@Jaime, @Dubya_B, @awor
Thank you. I know that my best course of action is just to wait it out and not take anything else presenting any risk. Except I thought about trying GHB before the cordyceps and that would’ve been safer. I thought about going to the doctor today, but I don’t want to be ridiculed and emotionally hurt again by him and really, what he could do but to prescribe benzos to me which I’m paranoid of taking due to its long-term carcinogenic risks.
Having PFS is a lonely enough battle, but to be dramatically worsened by taking Weird Shit on top of it is just too much to bear. I could use the morale to temper the crushing loneliness of what I’m going through. It’s hard not to catastrophize when the ability to sleep itself is gone.
It’s also stressful to be kept in the dark and if having a rough idea of what might be going on even if it’s just a wild ass guess would ease my mind for just for a minute or two, I’ll take it.
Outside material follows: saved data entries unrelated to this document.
/-! ### Fields of a bank after `setFl` -/

@[simp] theorem Bank.x_setFl (k : Bank) (n : BitVec 4) (v : Bool) (d : List Nat) : (k.setFl n v d).x = k.x := rfl
@[simp] theorem Bank.cC_setFl (k : Bank) (n : BitVec 4) (v : Bool) (d : List Nat) : (k.setFl n v d).cC = k.cC := rfl
@[simp] theorem Bank.cG_setFl (k : Bank) (n : BitVec 4) (v : Bool) (d : List Nat) : (k.setFl n v d).cG = k.cG := rfl
@[simp] theorem Bank.lc_setFl (k : Bank) (n : BitVec 4) (v : Bool) (d : List Nat) : (k.setFl n v d).lc = k.lc := rfl
@[simp] theorem Bank.y_setFl (k : Bank) (n : BitVec 4) (v : Bool) (d : List Nat) : (k.setFl n v d).y = k.y := rfl
@[simp] theorem Bank.t_setFl (k : Bank) (n : BitVec 4) (v : Bool) (d : List Nat) : (k.setFl n v d).t = k.t := rfl
@[simp] theorem Bank.m_setFl (k : Bank) (n : BitVec 4) (v : Bool) (d : List Nat) : (k.setFl n v d).m = k.m := rfl
@[simp] theorem Bank.b_setFl (k : Bank) (n : BitVec 4) (v : Bool) (d : List Nat) : (k.setFl n v d).b = k.b := rfl
@[simp] theorem Bank.q_setFl (k : Bank) (n : BitVec 4) (v : Bool) (d : List Nat) : (k.setFl n v d).q = k.q := rfl
@[simp] theorem Bank.h_setFl (k : Bank) (n : BitVec 4) (v : Bool) (d : List Nat) : (k.setFl n v d).h = k.h := rfl
@[simp] theorem Bank.chan_setFl (k : Bank) (n : BitVec 4) (v : Bool) (d : List Nat) : (k.setFl n v d).chan = k.chan := rfl
@[simp] theorem Bank.held_setFl (k : Bank) (n : BitVec 4) (v : Bool) (d : List Nat) : (k.setFl n v d).held = k.held := rfl
@[simp] theorem Bank.fpflags_setFl (k : Bank) (n : BitVec 4) (v : Bool) (d : List Nat) : (k.setFl n v d).fpflags = k.fpflags := rfl
@[simp] theorem Bank.roundseed_setFl (k : Bank) (n : BitVec 4) (v : Bool) (d : List Nat) : (k.setFl n v d).roundseed = k.roundseed := rfl
@[simp] theorem Bank.spwin_setFl (k : Bank) (n : BitVec 4) (v : Bool) (d : List Nat) : (k.setFl n v d).spwin = k.spwin := rfl
@[simp] theorem Bank.bfmt_setFl (k : Bank) (n : BitVec 4) (v : Bool) (d : List Nat) : (k.setFl n v d).bfmt = k.bfmt := rfl
@[simp] theorem Bank.plyDense_setFl (k : Bank) (n : BitVec 4) (v : Bool) (d : List Nat) : (k.setFl n v d).plyDense = k.plyDense := rfl
@[simp] theorem Bank.plystat_setFl (k : Bank) (n : BitVec 4) (v : Bool) (d : List Nat) : (k.setFl n v d).plystat = k.plystat := rfl
@[simp] theorem Bank.lwait_setFl (k : Bank) (n : BitVec 4) (v : Bool) (d : List Nat) : (k.setFl n v d).lwait = k.lwait := rfl
@[simp] theorem Bank.stall_setFl (k : Bank) (n : BitVec 4) (v : Bool) (d : List Nat) : (k.setFl n v d).stall = k.stall := rfl
@[simp] theorem Bank.quantum_setFl (k : Bank) (n : BitVec 4) (v : Bool) (d : List Nat) : (k.setFl n v d).quantum = k.quantum := rfl
@[simp] theorem Bank.conflicts_setFl (k : Bank) (n : BitVec 4) (v : Bool) (d : List Nat) : (k.setFl n v d).conflicts = k.conflicts := rfl
@[simp] theorem Bank.status_setFl (k : Bank) (n : BitVec 4) (v : Bool) (d : List Nat) : (k.setFl n v d).status = k.status := rfl
@[simp] theorem Bank.trapcause_setFl (k : Bank) (n : BitVec 4) (v : Bool) (d : List Nat) : (k.setFl n v d).trapcause = k.trapcause := rfl
@[simp] theorem Bank.trappc_setFl (k : Bank) (n : BitVec 4) (v : Bool) (d : List Nat) : (k.setFl n v d).trappc = k.trappc := rfl
@[simp] theorem Bank.trapval_setFl (k : Bank) (n : BitVec 4) (v : Bool) (d : List Nat) : (k.setFl n v d).trapval = k.trapval := rfl
@[simp] theorem Bank.trapvec_setFl (k : Bank) (n : BitVec 4) (v : Bool) (d : List Nat) : (k.setFl n v d).trapvec = k.trapvec := rfl
@[simp] theorem Bank.trapaux_setFl (k : Bank) (n : BitVec 4) (v : Bool) (d : List Nat) : (k.setFl n v d).trapaux = k.trapaux := rfl
@[simp] theorem Bank.asid_setFl (k : Bank) (n : BitVec 4) (v : Bool) (d : List Nat) : (k.setFl n v d).asid = k.asid := rfl
@[simp] theorem Bank.queries_setFl (k : Bank) (n : BitVec 4) (v : Bool) (d : List Nat) : (k.setFl n v d).queries = k.queries := rfl
@[simp] theorem Bank.nextQuery_setFl (k : Bank) (n : BitVec 4) (v : Bool) (d : List Nat) : (k.setFl n v d).nextQuery = k.nextQuery := rfl
@[simp] theorem Bank.attarReq_setFl (k : Bank) (n : BitVec 4) (v : Bool) (d : List Nat) : (k.setFl n v d).attarReq = k.attarReq := rfl
@[simp] theorem Bank.grid_setFl (k : Bank) (n : BitVec 4) (v : Bool) (d : List Nat) : (k.setFl n v d).grid = k.grid := rfl
@[simp] theorem Bank.nextGrid_setFl (k : Bank) (n : BitVec 4) (v : Bool) (d : List Nat) : (k.setFl n v d).nextGrid = k.nextGrid := rfl
@[simp] theorem Bank.gridNum_setFl (k : Bank) (n : BitVec 4) (v : Bool) (d : List Nat) : (k.setFl n v d).gridNum = k.gridNum := rfl
@[simp] theorem Bank.plyNum_setFl (k : Bank) (n : BitVec 4) (v : Bool) (d : List Nat) : (k.setFl n v d).plyNum = k.plyNum := rfl
@[simp] theorem Bank.rdvC_setFl (k : Bank) (n : BitVec 4) (v : Bool) (d : List Nat) : (k.setFl n v d).rdvC = k.rdvC := rfl
@[simp] theorem Bank.rdvG_setFl (k : Bank) (n : BitVec 4) (v : Bool) (d : List Nat) : (k.setFl n v d).rdvG = k.rdvG := rfl
@[simp] theorem Bank.c_setFl (k : Bank) (n : BitVec 4) (v : Bool) (d : List Nat) : (k.setFl n v d).c = k.c := rfl
@[simp] theorem Bank.g_setFl (k : Bank) (n : BitVec 4) (v : Bool) (d : List Nat) : (k.setFl n v d).g = k.g := rfl
@[simp] theorem Bank.outLoads_setFl (k : Bank) (n : BitVec 4) (v : Bool) (d : List Nat) : (k.setFl n v d).outLoads = k.outLoads := rfl
@[simp] theorem Bank.amons_setFl (k : Bank) (n : BitVec 4) (v : Bool) (d : List Nat) : (k.setFl n v d).amons = k.amons := rfl
@[simp] theorem Bank.nextAcc_setFl (k : Bank) (n : BitVec 4) (v : Bool) (d : List Nat) : (k.setFl n v d).nextAcc = k.nextAcc := rfl
@[simp] theorem Bank.observed_setFl (k : Bank) (n : BitVec 4) (v : Bool) (d : List Nat) : (k.setFl n v d).observed = k.observed := rfl
@[simp] theorem Bank.acqPending_setFl (k : Bank) (n : BitVec 4) (v : Bool) (d : List Nat) : (k.setFl n v d).acqPending = k.acqPending := rfl
@[simp] theorem Bank.relFence_setFl (k : Bank) (n : BitVec 4) (v : Bool) (d : List Nat) : (k.setFl n v d).relFence = k.relFence := rfl
@[simp] theorem Bank.pendTrap_setFl (k : Bank) (n : BitVec 4) (v : Bool) (d : List Nat) : (k.setFl n v d).pendTrap = k.pendTrap := rfl
@[simp] theorem Bank.drain_setFl (k : Bank) (n : BitVec 4) (v : Bool) (d : List Nat) : (k.setFl n v d).drain = k.drain := rfl
@[simp] theorem Bank.halted_setFl (k : Bank) (n : BitVec 4) (v : Bool) (d : List Nat) : (k.setFl n v d).halted = k.halted := rfl
@[simp] theorem Bank.preemptAt_setFl (k : Bank) (n : BitVec 4) (v : Bool) (d : List Nat) : (k.setFl n v d).preemptAt = k.preemptAt := rfl
@[simp] theorem Bank.idleSince_setFl (k : Bank) (n : BitVec 4) (v : Bool) (d : List Nat) : (k.setFl n v d).idleSince = k.idleSince := rfl
@[simp] theorem Bank.binding_setFl (k : Bank) (n : BitVec 4) (v : Bool) (d : List Nat) : (k.setFl n v d).binding = k.binding := rfl
@[simp] theorem Bank.image_setFl (k : Bank) (n : BitVec 4) (v : Bool) (d : List Nat) : (k.setFl n v d).image = k.image := rfl
@[simp] theorem Bank.codeC_setFl (k : Bank) (n : BitVec 4) (v : Bool) (d : List Nat) : (k.setFl n v d).codeC = k.codeC := rfl
@[simp] theorem Bank.codeG_setFl (k : Bank) (n : BitVec 4) (v : Bool) (d : List Nat) : (k.setFl n v d).codeG = k.codeG := rfl
@[simp] theorem Bank.ovls_setFl (k : Bank) (n : BitVec 4) (v : Bool) (d : List Nat) : (k.setFl n v d).ovls = k.ovls := rfl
I know how valuable everyone’s time is but if anyone has any meaningful input to this I’ll appreciate it. I found this from the first study:
https://sci-hub.tw/https://doi.org/10.1016/0018-506x(87)90030-4
When infused into the MPOA, cordycepin, an adenosine analog that
decreases cytoplasmic accumulation of mRNA, blocks the ability of TP
to reinstate or maintain sexual behavior in castrated male gerbils. These
data, like those of Quadagno e? al. (1976), suggest that T activates male
sexual behavior by altering gene expression in the MPOA. Cordycepin
also counteracts T’s metabolites. Thus it does not impair mating simply
by preventing T metabolism. Nor does it act by destroying MPOA cells
since mating resumed when cordycepin infusions ceased. In other cell
types, cordycepin preferentially affects polyadenylation (Brawermann,
1976; Darnell et al., 1971; Sawicki et al., 1977). Hence’T may activate
male sexual behavior by inducing synthesis of polyadenylated (poly-A+)
mRNAs .
If direct inhibition
of translation contributed to, or even accounted for, cordycepin’s effects
on male sexual behavior, the data would still be compatible with the
hypothesis that T promotes mating via synthesis of mRNA. However,
they would also be compatible with the hypothesis that T acts cytoplasmically, for example, by affecting polypeptide chain initiation or
elongation. Similarly, they would support the hypothesis that T affects
transcription of tRNA and/or t-RNA, rather than, or in addition to, mRNA.
The latter possibilities also arise because cordycepin affects these processes
directly.
It later concludes cordycepin inhibits sexual behavior in gerbils by blocking polyadenylation of poly-A+ mRNA. It’s not clear whether or not cordcepin itself is a 5ari, I think it’s suggesting it’s not a 5ari but maybe the other constituents in the pills I took could be. Seems like its antiandrogenicity is due to blocking mRNA transcription.
@axolotl
Thank you so much. So you recovered to baseline after those grueling weeks?